--- DATASET Enclosed Below ---

/-! Under the mask of its class a record keeps its opcode and subtype (for SYS also `x`) and loses its other fields. -/

theorem mask_n (f : Fields) (op : BitVec 5) (w : Word)
    (h : classOf op = .n) (ho : f.op = op) (hw : op ++ 0#11 = w) :
    encodeFields f &&& 0xF800 = w := by
  subst ho hw
  unfold encodeFields
  rw [h]
  show (f.op ++ 0#11 : Word) &&& (31#5 ++ 0#11 : Word) = _
  simp only [BitVec.and_append, BitVec.and_zero]
  repeat rw [and_ones _ _ (by decide)]

theorem mask_s1 (f : Fields) (op : BitVec 5) (k : BitVec 2) (w : Word)
    (h : classOf op = .s1) (ho : f.op = op) (hk : f.kind = k) (hw : op ++ 0#10 ++ (k.setWidth 1 : BitVec 1) = w) :
    encodeFields f &&& 0xF801 = w := by
  subst ho hk hw
  unfold encodeFields
  rw [h]
  show (f.op ++ 0#10 ++ (f.kind.setWidth 1 : BitVec 1) : Word) &&& (31#5 ++ 0#10 ++ 1#1 : Word) = _
  simp only [BitVec.and_append, BitVec.and_zero]
  repeat rw [and_ones _ _ (by decide)]

theorem mask_s2 (f : Fields) (op : BitVec 5) (k : BitVec 2) (w : Word)
    (h : classOf op = .s2) (ho : f.op = op) (hk : f.kind = k) (hw : op ++ 0#9 ++ k = w) :
    encodeFields f &&& 0xF803 = w := by
  subst ho hk hw
  unfold encodeFields
  rw [h]
  show (f.op ++ 0#9 ++ f.kind : Word) &&& (31#5 ++ 0#9 ++ 3#2 : Word) = _
  simp only [BitVec.and_append, BitVec.and_zero]
  repeat rw [and_ones _ _ (by decide)]

theorem mask_sys (f : Fields) (op : BitVec 5) (x : BitVec 3) (w : Word)
    (h : classOf op = .ri8) (ho : f.op = op) (hx : f.x3 = x) (hw : op ++ x ++ 0#8 = w) :
    encodeFields f &&& 0xFF00 = w := by
  subst ho hx hw
  unfold encodeFields
  rw [h]
  show (f.op ++ f.x3 ++ f.y : Word) &&& (31#5 ++ 7#3 ++ 0#8 : Word) = _
  simp only [BitVec.and_append, BitVec.and_zero]
  repeat rw [and_ones _ _ (by decide)]

theorem mask_ri8 (f : Fields) (op : BitVec 5) (w : Word)
    (h : classOf op = .ri8) (ho : f.op = op) (hw : op ++ 0#3 ++ 0#8 = w) :
    encodeFields f &&& 0xF800 = w := by
  subst ho hw
  unfold encodeFields
  rw [h]
  show (f.op ++ f.x3 ++ f.y : Word) &&& (31#5 ++ 0#3 ++ 0#8 : Word) = _
  simp only [BitVec.and_append, BitVec.and_zero]
  repeat rw [and_ones _ _ (by decide)]

theorem mask_rrr (f : Fields) (op : BitVec 5) (w : Word)
    (h : classOf op = .rrr) (ho : f.op = op) (hw : op ++ 0#3 ++ 0#3 ++ 0#5 = w) :
    encodeFields f &&& 0xF800 = w := by
  subst ho hw
  unfold encodeFields
  rw [h]
  show (f.op ++ f.x3 ++ f.y3 ++ f.z : Word) &&& (31#5 ++ 0#3 ++ 0#3 ++ 0#5 : Word) = _
  simp only [BitVec.and_append, BitVec.and_zero]
  repeat rw [and_ones _ _ (by decide)]

theorem mask_w11 (f : Fields) (op : BitVec 5) (w : Word)
    (h : classOf op = .w11) (ho : f.op = op) (hw : op ++ 0#11 = w) :
    encodeFields f &&& 0xF800 = w := by
  subst ho hw
  unfold encodeFields
  rw [h]
  show (f.op ++ f.x : Word) &&& (31#5 ++ 0#11 : Word) = _
  simp only [BitVec.and_append, BitVec.and_zero]
  repeat rw [and_ones _ _ (by decide)]

theorem mask_r6 (f : Fields) (op : BitVec 5) (w : Word)
    (h : classOf op = .r6) (ho : f.op = op) (hw : op ++ 0#3 ++ 0#2 ++ 0#6 = w) :
    encodeFields f &&& 0xF800 = w := by
  subst ho hw
  unfold encodeFields
  rw [h]
  show (f.op ++ f.x3 ++ 0#2 ++ f.y6 : Word) &&& (31#5 ++ 0#3 ++ 0#2 ++ 0#6 : Word) = _
  simp only [BitVec.and_append, BitVec.and_zero]
  repeat rw [and_ones _ _ (by decide)]

theorem mask_rr (f : Fields) (op : BitVec 5) (w : Word)
    (h : classOf op = .rr) (ho : f.op = op) (hw : op ++ 0#3 ++ 0#3 ++ 0#5 = w) :
    encodeFields f &&& 0xF800 = w := by
  subst ho hw
  unfold encodeFields
  rw [h]
  show (f.op ++ f.x3 ++ f.y3 ++ 0#5 : Word) &&& (31#5 ++ 0#3 ++ 0#3 ++ 0#5 : Word) = _
  simp only [BitVec.and_append, BitVec.and_zero]
  repeat rw [and_ones _ _ (by decide)]
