/-- Settles O45: the byte of the bank is the one of memory there (`mem_addrOf_page`). -/
theorem memoryLoadReadsTheResidentPage : Obligations.MemoryLoadReadsTheResidentPage := by
  rintro s x o _ rfl
  have haddr : (s.page ++ s.bankOffset o).toNat = 256 * s.page.toNat + (s.ap.toNat + o.toNat) % 256 :=
    (addrOf_toNat s.page (s.bankOffset o)).trans (by rw [bankOffset_toNat])
  have hbyte : s.mem (s.page ++ s.bankOffset o) = s.bankRead (s.bankOffset o) := mem_addrOf_page s _
  refine ⟨haddr, s.writeReg x (s.bankRead (s.bankOffset o)), rfl, ?_, onlyRegisters_writeReg s x _⟩
  rw [hbyte]
  exact registersAre_writeReg s x _

/-- Settles O46: the store (`exec_mst`) is a write to the bank, which changes one address of the resident page (`bankWrite_mem`). -/
theorem memoryStoreWritesTheResidentPage : Obligations.MemoryStoreWritesTheResidentPage := by
  rintro s x o _ rfl
  have hmem (b : Word) : (s.bankWrite (s.bankOffset o) (s.reg x)).mem b =
      if b = addrOf s.page (s.bankOffset o) then s.reg x else s.mem b := by
    simp only [bankWrite_mem, addr_eq_iff b, dataPage_addrOf, pageOffset_addrOf]
  exact ⟨_, exec_mst s x o, rfl, registersAre_congr (registersAre_readReg s x) rfl rfl, (hmem _).trans (if_pos rfl),
    fun b hb => (hmem b).trans (if_neg hb)⟩

end Sys2Proof.Proofs

/-! PROOFS. LDI, MOV and the immediate operations (spec/44_move_imm.md R170 to R180): from a frame and one equation for every register
to `OnlyRegisters`, `RegistersAre` and `Completes`, the flag shape of spec/45_alu.md R191 as `FlagsAre`, and the arithmetic units as
the relations `Sum`, `Difference` and `Bitwise`. -/

namespace Sys2Proof.Proofs

open Sys2Proof.Machine Sys2Proof.Laws Sys2Proof.Spec

/-! ## Instructions that touch the registers and the flags alone -/

section frames

variable {s t : State} {x : RegIx} {v : Byte}

theorem onlyRegisters_of_frame (ht : t = { s with regs := t.regs }) : OnlyRegisters s t :=
  ⟨ht, fun _ => by rw [ht]; rfl⟩

theorem onlyRegistersAndFlags_of_frame (ht : t = { s with regs := t.regs, sw := t.sw }) : OnlyRegistersAndFlags s t :=
  ⟨ht, fun _ => by rw [ht]; rfl⟩

/-- One equation for every register, in the form of `reg_after`, is all that `RegistersAre` says. -/
theorem registersAre_of_reg {clears : Prop} [Decidable clears]
    (hreg : ∀ j, t.reg j = if j = x ∧ x ≠ 0 then v else if clears ∧ j = 0 then 0 else s.reg j) :
    RegistersAre s t clears x v where
  written hx := by rw [hreg, if_pos ⟨rfl, hx⟩]
  zeroRead hc := by rw [hreg, if_neg fun h => h.2 h.1.symm, if_pos ⟨hc, rfl⟩]
  zeroKept hc := by rw [hreg, if_neg fun h => h.2 h.1.symm, if_neg fun h => hc h.1]
  others j h0 hx := by rw [hreg, if_neg fun h => hx h.1, if_neg fun h => h0 h.2]

/-- An instruction that writes a unit's result and its status word completes, if the unit's answer `u` is good. -/
theorem completes_of_unit {i : Instr} {u : UnitOut} {clears : Prop} [Decidable clears] {good : Byte → Byte → Prop}
    (hexec : exec i s = .next t) (hframe : t = { s with regs := t.regs, sw := u.sw })
    (hreg : ∀ j, t.reg j = if j = x ∧ x ≠ 0 then u.r else if clears ∧ j = 0 then 0 else s.reg j) (hgood : good u.r u.sw) :
    Completes i s clears x good := by
  have hsw : t.sw = u.sw := congrArg State.sw hframe
  refine ⟨t, u.r, hexec, hsw ▸ hgood, registersAre_of_reg hreg, onlyRegistersAndFlags_of_frame ?_⟩
  rw [hsw]
  exact hframe

end frames

/-! ## The flags of a result (spec/45_alu.md R190, R191) -/

theorem sign_eq_decide (r : Byte) : r.getLsbD 7 = decide (128 ≤ r.toNat) :=
  (BitVec.msb_eq_getLsbD_last r).symm.trans (BitVec.msb_eq_decide r)

/-- The model counts 1 bits in a list of positions, R191 in a set of them. -/
theorem popCount_eq_card (r : Byte) : popCount r = ((Finset.range 8).filter fun i => r.toNat.testBit i = true).card :=
  congrArg List.length (List.filter_congr fun _ _ => Bool.decide_eq_true.symm)

theorem flagsAre_flagsOf (sw r : Byte) {c a v : Bool} {C A V : Prop} (hc : c = true ↔ C) (ha : a = true ↔ A)
    (hv : v = true ↔ V) : FlagsAre sw (flagsOf sw c a v r) C A V r where
  carry := by rw [flagsOf_C, hc]
  auxCarry := by rw [flagsOf_A, ha]
  overflow := by rw [flagsOf_V, hv]
  zero := by rw [flagsOf_Z, beq_iff_eq, BitVec.toNat_eq]; rfl
  sign := by rw [flagsOf_S, sign_eq_decide, decide_eq_true_iff]
  parity := by rw [flagsOf_P, ← popCount_eq_card]; exact beq_iff_eq
  error := flagsOf_E ..
  reserved := flagsOf_r3 ..

theorem plain_plainOut (sw r : Byte) : Plain sw (plainOut sw r).r (plainOut sw r).sw :=
  flagsAre_flagsOf sw r Bool.false_eq_true.to_iff Bool.false_eq_true.to_iff Bool.false_eq_true.to_iff

/-! ## The arithmetic unit (spec/45_alu.md R192, R193, R197) -/

/-- Operands of one sign and a result of the other: the sign rule of R192 finds the signed sums that do not fit a byte. -/
theorem overflowAdd_iff {a b r : Byte} {c : Bool} (hr : r.toNat = (a.toNat + b.toNat + c.toNat) % 256) :
    overflowAdd a b r = true ↔ a.toInt + b.toInt + c.toNat < -128 ∨ 127 < a.toInt + b.toInt + c.toNat := by
  have ha := a.isLt
  have hb := b.isLt
  have hc := c.toNat_le
  simp only [overflowAdd, sign_eq_decide, BitVec.toInt_eq_toNat_cond, Bool.and_eq_true, beq_iff_eq, bne_iff_ne, ne_eq,
    decide_eq_decide]
  split <;> split <;> omega

/-- Operands of different signs and a result not of the first's (R193). -/
theorem overflowSub_iff {a b r : Byte} {c : Bool} (hr : (r.toNat : Int) = ((a.toNat : Int) - b.toNat - c.toNat) % 256) :
    overflowSub a b r = true ↔ a.toInt - b.toInt - c.toNat < -128 ∨ 127 < a.toInt - b.toInt - c.toNat := by
  have ha := a.isLt
  have hb := b.isLt
  have hc := c.toNat_le
  simp only [overflowSub, sign_eq_decide, BitVec.toInt_eq_toNat_cond, Bool.and_eq_true, bne_iff_ne, ne_eq, decide_eq_decide]
  split <;> split <;> omega

theorem sum_add8 (c : Bool) (sw a b : Byte) : Sum sw a b c (add8 c sw a b).r (add8 c sw a b).sw := by
  have hr : (add8 c sw a b).r.toNat = (a.toNat + b.toNat + c.toNat) % 256 := BitVec.toNat_ofNat ..
  exact ⟨hr, flagsAre_flagsOf sw _ decide_eq_true_iff decide_eq_true_iff (overflowAdd_iff hr)⟩

/-- The unit adds 512 before it subtracts, so that no borrow is lost in the natural numbers. -/
theorem sub8_toNat (c : Bool) (sw a b : Byte) :
    ((sub8 c sw a b).r.toNat : Int) = ((a.toNat : Int) - b.toNat - c.toNat) % 256 := by
  have hr : (sub8 c sw a b).r.toNat = (a.toNat + 512 - b.toNat - c.toNat) % 256 := BitVec.toNat_ofNat ..
  have hb := b.isLt
  have hc := c.toNat_le
  omega

theorem difference_sub8 (c : Bool) (sw a b : Byte) : Difference sw a b c (sub8 c sw a b).r (sub8 c sw a b).sw :=
  ⟨sub8_toNat c sw a b,
    flagsAre_flagsOf sw _ decide_eq_true_iff decide_eq_true_iff (overflowSub_iff (sub8_toNat c sw a b))⟩

theorem bitwise_plainOut {op : Bool → Bool → Bool} (sw : Byte) {a b r : Byte}
    (hr : ∀ n, n < 8 → r.getLsbD n = op (a.getLsbD n) (b.getLsbD n)) :
    Bitwise op sw a b (plainOut sw r).r (plainOut sw r).sw := ⟨hr, plain_plainOut sw r⟩

/-! ## LDI and MOV (R170 to R172) -/

theorem onlyRegisters_writeDirect (s : State) (x : RegIx) (v : Byte) : OnlyRegisters s (s.writeDirect x v) :=
  onlyRegisters_of_frame rfl

/-- The registers after MOV 1: the operand read of the source, then the normal write of the destination. -/
theorem reg_move (s : State) (x y j : RegIx) : ((s.readReg y).st.writeReg x (s.reg y)).reg j =
    if j = x ∧ x ≠ 0 then s.reg y else if y = 0 ∧ j = 0 then 0 else s.reg j :=
  reg_after s _ x _ (y = 0) j (reg_readReg s y)

/-- Settles O48: MOV 0 is MOV 1 with the source cleared by a direct write at the end (`reg_writeDirect`, `reg_move`). -/
theorem loadsAndMovesWriteTheirDestination : Obligations.LoadsAndMovesWriteTheirDestination := by
  intro s x y v
  have hframe : (s.readReg y).st.writeReg x (s.reg y) = { s with regs := ((s.readReg y).st.writeReg x (s.reg y)).regs } := by
    simp only [writeReg_eq, readReg_st]
  refine ⟨⟨s.writeDirect x v, rfl, ?_, fun j hj => ?_, onlyRegisters_writeDirect s x v⟩,
    ⟨((s.readReg y).st.writeReg x (s.reg y)).writeDirect y 0, rfl, ?_, fun hx hxy => ?_, fun j hy hx => ?_,
      onlyRegisters_of_frame (congrArg (State.writeDirect · y 0) hframe)⟩,
    ⟨_, rfl, registersAre_of_reg (reg_move s x y), onlyRegisters_of_frame hframe⟩⟩
  · rw [reg_writeDirect, if_pos rfl]
  · rw [reg_writeDirect, if_neg hj]
  · rw [reg_writeDirect, if_pos rfl]
  · rw [reg_writeDirect, if_neg hxy, reg_move, if_pos ⟨rfl, hx⟩]
  · rw [reg_writeDirect, if_neg hy, reg_move, if_neg fun h => h.2 (hx h.1), if_neg fun h => hy (h.2.trans h.1.symm)]

/-! ## The immediate operations (R174 to R180) -/

section immediate

variable {i : Instr} {s : State} {x : RegIx} {u : Byte → Byte → UnitOut} {good : Byte → Byte → Prop}

theorem completes_immOp (hexec : exec i s = .next (s.immOp x u)) (hgood : good (u s.sw (s.reg x)).r (u s.sw (s.reg x)).sw) :
    Completes i s (x = 0) x good :=
  completes_of_unit hexec (immOp_frame s x u) (immOp_reg s x u) hgood

/-- A test drops its result, as a normal write to register 0 would. -/
theorem completes_immTest (hexec : exec i s = .next (s.immTest x u))
    (hgood : good (u s.sw (s.reg x)).r (u s.sw (s.reg x)).sw) : Completes i s (x = 0) 0 good :=
  completes_of_unit hexec (immTest_frame s x u)
    (fun j => (immTest_reg s x u j).trans (if_neg fun h => h.2 rfl).symm) hgood

end immediate

/-- Settles O49: the six operations are the two immediate forms with the units `add8`, `sub8` and `plainOut`. -/
theorem immediateOperationsSetResultAndFlags : Obligations.ImmediateOperationsSetResultAndFlags := fun s _ _ =>
  ⟨completes_immOp rfl (sum_add8 ..),
    completes_immOp rfl (bitwise_plainOut s.sw fun _ _ => BitVec.getLsbD_and),
    completes_immOp rfl (bitwise_plainOut s.sw fun _ _ => BitVec.getLsbD_or),
    completes_immOp rfl (bitwise_plainOut s.sw fun _ _ => BitVec.getLsbD_xor),
    completes_immTest rfl (difference_sub8 ..),
    completes_immTest rfl (bitwise_plainOut s.sw fun _ _ => BitVec.getLsbD_and)⟩

end Sys2Proof.Proofs

/-! PROOFS. The ALU (spec/45_alu.md R190 to R217): what an effect leaves of the status word, the three-register form as `Completes`, the
nibble lanes as `LaneSum` and `LaneDifference`, the boolean operations bit by bit, and subtraction as the inverse of addition. -/

namespace Sys2Proof.Proofs

open Sys2Proof.Machine Sys2Proof.Laws Sys2Proof.Spec

/-! ## Who writes the status word (spec/10_state.md R17, spec/45_alu.md R190) -/

/-- An effect keeps the status word or sets the error flag alone, unless its instruction is an ALU operation, which keeps the reserved
bit, or writes the whole word. -/
theorem effect_sw {i : Instr} {s t : State} (he : Effect s i t) :
    t.sw = s.sw ∨ t.sw = setErr s.sw ∨ (¬ LeavesFlags i ∧ (swR3 t.sw = swR3 s.sw ∨ WritesStatusWord i s)) := by
  cases he with
  | move | load | domainFault | halt | loopBounds | loopCount | controlWord | setVector | setMask | jump | call | ret
  | unwind | input | output | store => exact .inl rfl
  | compute _ _ hi hw =>
    obtain ⟨-, h3⟩ := hw
    exact .inr (.inr ⟨hi, .inl h3⟩)
  | divZero _ _ _ _ hi _ h3 =>
    have hALU : ¬ LeavesFlags i := by rcases hi with rfl | rfl <;> exact id
    exact .inr (.inr ⟨hALU, .inl h3⟩)
  | refused | noSlot => exact .inr (.inl rfl)
  | statusWord v hk => exact .inr (.inr ⟨id, .inr (.inl ⟨hk, .inl ⟨v, rfl⟩⟩)⟩)
  | popStatus x f _ hf => exact .inr (.inr ⟨id, .inr (.inr ⟨x, f, rfl, hf⟩)⟩)
  | switchPage v => exact .inl (setPage_sw s v)
  | pop _ _ q | peek _ _ q => exact .inl (setPage_sw s q)
  | push _ _ v => exact .inl (memWrite_sw s _ v)
  | poke x => exact .inl (memWrite_sw s _ (s.reg x))
  | internal x k rs hk =>
    rcases setInternal_cases { s with regs := rs } k (s.reg x) with
      ⟨-, h⟩ | ⟨-, h⟩ | ⟨rfl, -⟩ | ⟨-, h⟩ | ⟨-, h⟩ | ⟨-, p, h⟩
    case inr.inr.inl => exact .inr (.inr ⟨fun h => h rfl, .inr (.inl ⟨hk rfl, .inr ⟨x, rfl⟩⟩)⟩)
    all_goals
      rw [h]
      exact .inl rfl

/-- Settles O18, by the three cases of `effect_sw`. -/
theorem onlyAluOperationsWriteTheFlags : Obligations.OnlyAluOperationsWriteTheFlags := by
  intro i s t h
  rcases effect_sw (effect_of_exec h) with hkeep | herr | ⟨halu, h3⟩
  · exact ⟨fun _ => .inl hkeep, fun hne => absurd (congrArg swR3 hkeep) hne⟩
  · obtain ⟨-, -, -, h3, -⟩ := setErr_bits s.sw
    rw [herr]
    exact ⟨fun _ => .inr (errorSet_setErr s.sw), fun hne => absurd h3 hne⟩
  · exact ⟨fun hleaves => absurd hleaves halu, h3.resolve_left⟩

/-! ## The three-register form (R199) -/

theorem completes_aluOp {i : Instr} {s : State} {x y z : RegIx} {u : Byte → Byte → Byte → UnitOut} {good : Byte → Byte → Prop}
    (hexec : exec i s = .next (s.aluOp x y z u))
    (hgood : good (u s.sw (s.reg y) (second s y z)).r (u s.sw (s.reg y) (second s y z)).sw) :
    Completes i s (y = 0 ∨ z = 0) x good :=
  completes_of_unit hexec (aluOp_frame s x y z u) (aluOp_reg s x y z u) hgood

/-- Settles O50: the units are `add8` and `sub8`, whose relations `sum_add8` and `difference_sub8` hold for every carry in. -/
theorem additionAndSubtraction : Obligations.AdditionAndSubtraction := fun _ _ _ _ =>
  ⟨completes_aluOp rfl (sum_add8 ..), completes_aluOp rfl (sum_add8 ..),
    completes_aluOp rfl (difference_sub8 ..), completes_aluOp rfl (difference_sub8 ..)⟩

/-! ## The nibble lanes (R194, R195, R202, R203, R206, R207) -/

theorem lanes_toNat (hi lo : Nat) : (lanes hi lo).toNat = hi % 16 * 16 + lo % 16 := by
  rw [lanes, toNat_append_add, BitVec.toNat_ofNat, BitVec.toNat_ofNat]
  rfl

theorem lowLane_lanes (hi lo : Nat) : lowLane (lanes hi lo) = lo % 16 := by
  rw [lowLane, lanes_toNat]
  omega

theorem highLane_lanes (hi lo : Nat) : highLane (lanes hi lo) = hi % 16 := by
  rw [highLane, lanes_toNat]
  omega

/-- The sign rule of R192 read off the bytes as numbers. -/
theorem overflowAdd_iff_signs (a b r : Byte) :
    overflowAdd a b r = true ↔ (128 ≤ a.toNat ↔ 128 ≤ b.toNat) ∧ ¬(128 ≤ r.toNat ↔ 128 ≤ a.toNat) := by
  simp only [overflowAdd, sign_eq_decide, Bool.and_eq_true, beq_iff_eq, bne_iff_ne, ne_eq, decide_eq_decide]

/-- The sign rule of R193 read off the bytes as numbers. -/
theorem overflowSub_iff_signs (a b r : Byte) :
    overflowSub a b r = true ↔ ¬(128 ≤ a.toNat ↔ 128 ≤ b.toNat) ∧ ¬(128 ≤ r.toNat ↔ 128 ≤ a.toNat) := by
  simp only [overflowSub, sign_eq_decide, Bool.and_eq_true, bne_iff_ne, ne_eq, decide_eq_decide]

--- End of Enclosed DATASET ---

Return only the stretch of the material above from the line holding "Bool → Bool" through the line holding "theorem reg_move (s", copied exactly.

theorem bitwise_plainOut {op : Bool → Bool → Bool} (sw : Byte) {a b r : Byte}
    (hr : ∀ n, n < 8 → r.getLsbD n = op (a.getLsbD n) (b.getLsbD n)) :
    Bitwise op sw a b (plainOut sw r).r (plainOut sw r).sw := ⟨hr, plain_plainOut sw r⟩

/-! ## LDI and MOV (R170 to R172) -/

theorem onlyRegisters_writeDirect (s : State) (x : RegIx) (v : Byte) : OnlyRegisters s (s.writeDirect x v) :=
  onlyRegisters_of_frame rfl

/-- The registers after MOV 1: the operand read of the source, then the normal write of the destination. -/
theorem reg_move (s : State) (x y j : RegIx) : ((s.readReg y).st.writeReg x (s.reg y)).reg j =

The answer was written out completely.